> **Saved entries**
____
-- ==== Sys2Proof/Machine/Regs.lean ====
section
/-! DEFINITION. The register pages (R470 to R485) as data: which block and die a page belongs to, which register lies
at an offset, which of its bits have which access type (R473), its reset value, and which instance of it a selector
picks. A register is named by its BAR0 offset; instance n of a register that the part holds once per lane, port,
queue, livery, pool, bank or rail has the key offset + n * 2^26, since BAR0 is 2^26 bytes (R470). -/

namespace Sys2Proof.Machine

/-- The blocks of the register directory (R479). -/
inductive Blk where
  | prt | sds | lnk | xbr | rte | tmg | cch | acc | ttb | pol | mem | liv | sec | mbx | pwr | thm | flt | snp | tim
  deriving DecidableEq, Repr

/-- BLK_ID.BLOCK (R479). -/
def Blk.code : Blk → Nat
  | .prt => 0x01 | .sds => 0x02 | .lnk => 0x03 | .xbr => 0x04 | .rte => 0x05 | .tmg => 0x06 | .cch => 0x07
  | .acc => 0x08 | .ttb => 0x09 | .pol => 0x0A | .mem => 0x0B | .liv => 0x0C | .sec => 0x0D | .mbx => 0x0E
  | .pwr => 0x0F | .thm => 0x10 | .flt => 0x11 | .snp => 0x12 | .tim => 0x13

/-- BLK_CAP.SELECT (R477): the pages that have a selector. -/
def Blk.hasSelect : Blk → Bool
  | .sds | .lnk | .tmg | .pol | .mem | .cch | .ttb | .rte | .liv | .pwr | .thm => true
  | _ => false

/-! Die numbers (R406) -/

def dieP (n : Nat) : Nat := n
def dieC (n : Nat) : Nat := 8 + n
def dieX (n : Nat) : Nat := 24 + n
def dieB (n : Nat) : Nat := 28 + n
def dieM : Nat := 30
def dieV : Nat := 31

/-! Pages (R484) -/

def pgPwr : Nat := 0x000
def pgThm : Nat := 0x001
def pgSec : Nat := 0x008
def pgFlt : Nat := 0x009
def pgSnp : Nat := 0x00A
def pgMemM : Nat := 0x00B
def pgMbx (q : Nat) : Nat := 0x00C + q
def pgTtb : Nat := 0x010
def pgRte : Nat := 0x011
def pgLiv : Nat := 0x012
def pgTim : Nat := 0x013
def pgXbr : Nat := 0x014
def pgMemX (n : Nat) : Nat := 0x018 + n
def pgPrt (n : Nat) : Nat := 0x040 + 8 * n
def pgSds (n : Nat) : Nat := 0x041 + 8 * n
def pgLnk (n : Nat) : Nat := 0x042 + 8 * n
def pgTmg (n : Nat) : Nat := 0x043 + 8 * n
def pgPolP (n : Nat) : Nat := 0x044 + 8 * n
def pgMemP (n : Nat) : Nat := 0x045 + 8 * n
def pgCch (n : Nat) : Nat := 0x080 + 8 * n
def pgAcc (n : Nat) : Nat := 0x081 + 8 * n
def pgPolC (n : Nat) : Nat := 0x082 + 8 * n
def pgMemC (n : Nat) : Nat := 0x083 + 8 * n
def pgPolB (n : Nat) : Nat := 0x100 + 8 * n
def pgMemB (n : Nat) : Nat := 0x101 + 8 * n
def pgMsix : Nat := 0x3FF
/-- A page with no block, for a die that has no page of a kind. -/
def pgNone : Nat := 0x3FE
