def RailSt.off : RailSt := ⟨false, 0, 0, [], 0⟩

/-- Activity events (R381, R383), by `actKey`: those since the last refresh of the estimates and those since the last
attribution, with the energy of that time in µJ that belongs to no livery, and what is left of each energy counter's
energy below 1 µJ. -/
structure ActSt where
  due : Tbl Nat
  work : Tbl Nat
  idle : Rat
  rest : Tbl Rat
  deriving DecidableEq, Repr

/-- Power and thermal state (R377 to R402): rails, current-limit allowances by rail, budget allowances by domain (an
unlisted one is unlimited), the energy coefficients in pJ by die * 6 + kind and the phase-sense and thermal-sensor trims,
none while those of the fuses stand (R397, R399), calibration by die with the dies in estimate-only control until their
first interval (R399), raw estimates by die with their sums and number since the last calibration interval of the die
(R382), mean measured powers by die, the learned profile (the means of the last 64 step cycles by
bin * 18 + series), the sums and the count of the present bin, the present bin, the bins learned, the bins that wait for
the next computation and the time of the last one (R388, R389), supply loss, the invalid sensors, the consecutive
deviant readings by sensor and hot readings by die (R400, R402), whether the rails
are off after a trip, and whether the conditions for restoring them have been met. -/
structure PwrSt where
  rails : Tbl RailSt
  ilim : Tbl (Option Nat)
  budget : Tbl (Option Nat)
  coeffs : Option (List (BitVec 32))
  trims : Option (List Byte)
  cals : Tbl CalDie
  estOnly : BitVec 32
  estimate : Tbl Rat
  estSum : Tbl Rat
  estN : Tbl Nat
  measured : Tbl Rat
  profile : Tbl (List Rat)
  binSum : Tbl Rat
  binN : Nat
  curBin : Option Nat
  binsLearned : Nat
  binPend : List Nat
  binLast : Option Nat
  vinLost : Bool
  badSensors : BitVec 256
  sensorDiff : Tbl Nat
  hot : Tbl Nat
  tripped : Bool
  cooled : Bool
  deriving DecidableEq, Repr

/-- Start-up, reset pins and SMBus (R431 to R446, R458 to R464): the end of STANDBY, the pass of the M0 march, VIN_3V3,
the rail group that ramps (1 to 3, 4 when all are up, R432), the low pins, a warm reset under way and whether it has
cleared the main half, a cold start that is due, ALERT_SRC, the address strap, and the last-gasp capture buffer (R422). -/
structure BootSt where
  standbyDone : Bool
  m0Marched : Bool
  vin3v3 : Bool
  railGroup : Nat
  pwronLow : Bool
  warmLow : Bool
  perstLow : Bool
  warmActive : Bool
  warmCleared : Bool
  coldDue : Option ColdSource
  alertSrc : BitVec 16
  smbAddr : BitVec 3
  gasp : Option (List Byte)
  deriving DecidableEq, Repr

/-- A frame as it left a port (R264, R276, R279): its port, its bytes with the trailer, whether the PCS marked its last
block as an error, and its egress stamp. -/
structure TxFrame where
  port : Nat
  bytes : List Byte
  errorBlock : Bool
  stamp : Nat
  deriving DecidableEq, Repr

/-- What the part last put on the outside: the value a register read returned, the bytes of the last SMBus answer and
whether it was acknowledged, the frames handed to M0, the number of frames sent and the last of them, the last levels
that an injection put on a lane (R245), and the last write to host memory (address and bytes). -/
structure OutSt where
  rdata : W32
  smb : List Byte
  acked : Bool
  toM0 : List Msg
  sent : Nat
  tx : Option TxFrame
  levels : Option (Nat × List Int)
  dma : Option (Nat × List Byte)
  deriving DecidableEq, Repr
____
> **Task to complete**
The answer must be every line from the records above that contains the word "part", copied out.

> **Answer box**
picks. A register is named by its BAR0 offset; instance n of a register that the part holds once per lane, port,
/-- What the part last put on the outside: the value a register read returned, the bytes of the last SMBus answer and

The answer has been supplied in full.